Description: The last bin in each region may be shorter than the other bins due to the specific settings of the parameters regionSize and binSize. Should the last bin be left untouched (“KEEPUNCHANGED”), deleted (“DELETE”), or extended to the bin size of the other bins (“EXTEND”)?

Valid values: KEEPUNCHANGED, DELETE or EXTEND

Default value: KEEPUNCHANGED

zeroBasedCoordinates

Description: By default, bases in BED files are zero-based. If not, set this parameter to FALSE, and positions will be converted to a zero-based format (i.e., positions will be decreased by one).

Valid values: TRUE or FALSE

Default value: TRUE

startOpen and endOpen

Description: The convention for BED files is a half-open format (startOpen = FALSE and endOpen = TRUE). That is, the last base is not included in the feature while the first one is (example: 100-101 for a SNP located at position 100). However, fully closed intervals are common as well (example: 100-100). Internally, all positions are converted to a fully closed interval but for user convenience, this does not need to be done manually.

Valid values: TRUE or FALSE

Default value: FALSE

Example Workflow

For a detailed example workflow, see the workflow vignette exampleWorkflow.

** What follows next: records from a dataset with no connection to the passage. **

-- ==== Sys2Proof/Machine/Pseudo.lean ====
section
/-! DEFINITION. The pseudo-operations of 30_encoding.md R78, "each an abbreviation for a sequence of real operations". -/

namespace Sys2Proof.Machine

open Sys2Proof

/-- `CRC16.CALC s` (30_encoding.md R78). -/
def crc16Calc (s : Window) : List Instr := [.crc16Init, .crc16Upd s, .crc16Final]

/-- `CRC32.CALC s` (30_encoding.md R78). -/
def crc32Calc (s : Window) : List Instr := [.crc32Init, .crc32Upd s, .crc32Final]

/-- `ENC.FRAME x`: `cap = n + ceil(n / 254) + 2`, `n` being the length of `x` (30_encoding.md R78). -/
def encFrame (x : Window) : List Instr := [.encOneshot x (x.length + (x.length + 253) / 254 + 2)]

/-- Operations issued one after the other; a stop ends the sequence. -/
def execAll : List Instr → State → Out
  | [], s => .next s
  | i :: rest, s =>
    match exec i s with
    | .next t => execAll rest t
    | .fault f => .fault f
    | .refused r => .refused r

end Sys2Proof.Machine
end

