-- ==== Sys2Proof/Certificates/Slice0/Obligations.lean ====
section
/-! DEFINITION. What is to be proved of the machine: one `Prop` per entry of OBLIGATIONS.json. -/

open Sys2Proof Sys2Proof.Machine

/-! ## Encoding (30_encoding.md part B) -/

/-- R71, R72, R75: every operation has a well-formed request, which decodes to it; a well-formed request that decodes
is the one written form of what it decodes to; no word decodes but the assigned ones. That an assigned word decodes
also when a place its format does not name is filled is the model's choice (assumption log 9). -/
def Obligations.RequestRoundTrip : Prop :=
  (∀ i : Instr, i.wellFormed → (encode i).wellFormed = true ∧ decode (encode i) = .ok i) ∧
  (∀ (r : Request) (i : Instr), r.wellFormed = true → decode r = .ok i → encode i = r) ∧
  (∀ r : Request, (∃ i, decode r = .ok i) ↔ assignedWord r.word)

/-- R71: one word of every unit, with the operands its format names. That what stands in the other places does not
matter is the model's choice (assumption log 9). -/
def Obligations.SampleWordsDecode : Prop :=
  ∀ o : Operands,
    decode ⟨0x02#8, o⟩ = .ok (.crc16Upd o.win0) ∧
    decode ⟨0x11#8, o⟩ = .ok (.crc32Updb o.byte) ∧
    decode ⟨0x22#8, o⟩ = .ok (.encStep2 o.win0 o.win1 o.last o.num0 o.num1) ∧
    decode ⟨0x31#8, o⟩ = .ok (.decStep o.win0 o.num0) ∧
    decode ⟨0x42#8, o⟩ = .ok (.rxrCommit o.num0) ∧
    decode ⟨0x53#8, o⟩ = .ok (.txrEncode o.win0 o.last)

/-- R75, R252: a reserved word, whatever operands accompany it, changes nothing of the block and returns
`ERR_ILLEGAL_OP`. (`requests`, `sched` and `trace` are the model's own fields.) -/
def Obligations.ReservedWordChangesNothing : Prop :=
  ∀ (s : State) (r : Request) (rest : List Request),
    s.params.valid → (s.sched = [] ∨ ∃ turns, s.sched = .host :: turns) → s.requests = r :: rest →
    ¬ assignedWord r.word →
    step s = .next ({ s with requests := rest, sched := s.sched.tail }.reply (.status .errIllegalOp))

/-- A step at `HOST`'s turn runs the operation that the next request decodes to, with the request taken off `HOST`'s
list and the turn off the schedule. -/
def Obligations.StepRunsDecodedOperation : Prop :=
  ∀ (s : State) (r : Request) (rest : List Request) (i : Instr),
    s.params.valid → (s.sched = [] ∨ ∃ turns, s.sched = .host :: turns) → s.requests = r :: rest →
    decode r = .ok i → i.wellFormed →
    step s = exec i { s with requests := rest, sched := s.sched.tail }

/-! ## CRC accumulators (40_crc.md) -/

/-- R93, R97, R281: `INIT` loads the seed and touches nothing else; at the default parameters the all-ones seeds. -/
def Obligations.CrcInitLoadsSeed : Prop :=
  ∀ s : State,
    exec .crc16Init s = .next ({ s with crc16 := some s.params.crc16Seed }.reply (.status .ok)) ∧
    exec .crc32Init s = .next ({ s with crc32 := some s.params.crc32Seed }.reply (.status .ok)) ∧
    (s.params = Params.default → s.params.crc16Seed = 0xFFFF#16 ∧ s.params.crc32Seed = 0xFFFFFFFF#32)

/-- R92, R94, R98: the table-driven byte update is the bit-serial one, and touches nothing but its accumulator. -/
def Obligations.CrcByteUpdateIsBitSerial : Prop :=
  ∀ (s : State) (b : Byte),
    (∀ a, s.crc16 = some a → exec (.crc16Updb b) s =
      .next ({ s with crc16 := some (crcShifts s.params.crc16Poly 8 (a ^^^ b.setWidth 16)) }.reply (.status .ok))) ∧
    (∀ a, s.crc32 = some a → exec (.crc32Updb b) s =
      .next ({ s with crc32 := some (crcShifts s.params.crc32Poly 8 (a ^^^ b.setWidth 32)) }.reply (.status .ok)))

/-- R95, R99, R101, R92: the bulk update is the left fold of the byte update in index order, and touches nothing but
its accumulator. -/
def Obligations.CrcBulkUpdateFoldsBytes : Prop :=
  ∀ (s : State) (inp : Window),
    (∀ a, s.crc16 = some a → exec (.crc16Upd inp) s =
      .next ({ s with crc16 := some (inp.foldl (crcUpd1Serial s.params.crc16Poly) a) }.reply (.status .ok))) ∧
    (∀ a, s.crc32 = some a → exec (.crc32Upd inp) s =
      .next ({ s with crc32 := some (inp.foldl (crcUpd1Serial s.params.crc32Poly) a) }.reply (.status .ok)))

/-- R96, R100: `FINAL` returns the accumulator XORed with `XOROUT` and changes nothing. -/
def Obligations.CrcFinalReturnsXor : Prop :=
  ∀ s : State,
    (∀ a, s.crc16 = some a → exec .crc16Final s = .next (s.reply (.crc16 (a ^^^ s.params.crc16Xorout) .ok))) ∧
    (∀ a, s.crc32 = some a → exec .crc32Final s = .next (s.reply (.crc32 (a ^^^ s.params.crc32Xorout) .ok)))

Bug Reports, Feature Requests and Contact Information

We value all the feedback that we receive and will try to reply in a timely manner.

Please report any bug that you encounter as well as any feature request that you may have to [email protected].

References

[1] R Core Team (2014). R: A language and environment for statistical computing. R Foundation for Statistical Computing, Vienna, Austria. URL http://www.R-project.org/

[2] Morgan M, Pagès H, Obenchain V and Hayden N. Rsamtools: Binary alignment (BAM), FASTA, variant call (BCF), and tabix file import. R package version 1.18.2, http://bioconductor.org/packages/release/bioc/html/Rsamtools.html.

[3] Love, M. I., Huber, W., & Anders, S. (2014). Moderated estimation of fold change and dispersion for RNA-seq data with DESeq2. Genome Biol, 15(12), 550.

[4] Kasowski, M., Kyriazopoulou-Panagiotopoulou, S., Grubert, F., Zaugg, J. B., Kundaje, A., Liu, Y., … & Snyder, M. (2013). Extensive variation in chromatin states across humans. Science, 342(6159), 750-752.

[5] 1000 Genomes Project Consortium. (2010). A map of human genome variation from population-scale sequencing. Nature, 467(7319), 1061-1073.

[6] Grubert, F., Zaugg, J. B., Kasowski, M., Ursu, O., Spacek, D. V., Martin, A. R., … & Snyder, M. (2015). Genetic Control of Chromatin States in Humans Involves Local and Distal Chromosomal Interactions. Cell, 162(5), 1051-1065.

[7] Zhang, Y., Liu, T., Meyer, C. A., Eeckhoute, J., Johnson, D. S., Bernstein, B. E., … & Liu, X. S. (2008). Model-based analysis of ChIP-Seq (MACS). Genome biology, 9(9), R137.

[8] Wickham, H. (2009). ggplot2: elegant graphics for data analysis. Springer Science & Business Media.

[9] Huber, W., Carey, V. J., Gentleman, R., Anders, S., Carlson, M., Carvalho, B. S., … & Morgan, M. (2015). Orchestrating high-throughput genomic analysis with Bioconductor. Nature methods, 12(2), 115-121.

[10] Koehler, R., Issac, H., Cloonan, N., & Grimmond, S. M. (2011). The uniqueome: a mappability resource for short-tag sequencing. Bioinformatics, 27(2), 272-274.

[11] Andrews, S. (2010). FastQC: A quality control tool for high throughput sequence data. Reference Source.

[12] Diaz, A., Nellore, A., & Song, J. S. (2012). CHANCE: comprehensive software for quality control and validation of ChIP-seq data. Genome Biol, 13(10), R98.

[13] van de Geijn, B., McVicker, G., Gilad, Y., & Pritchard, J. (2014). WASP: allele-specific software for robust discovery of molecular quantitative trait loci. bioRxiv, 011221.

[14] Shabalin, A. A. (2012). Matrix eQTL: ultra fast eQTL analysis via large matrix operations. Bioinformatics, 28(10), 1353-1358.

[15] Alexandrov, L. B., Nik-Zainal, S., Wedge, D. C., Aparicio, S. A., Behjati, S., Biankin, A. V., … & Boyault, S. (2013). Signatures of mutational processes in human cancer. Nature, 500(7463), 415-421.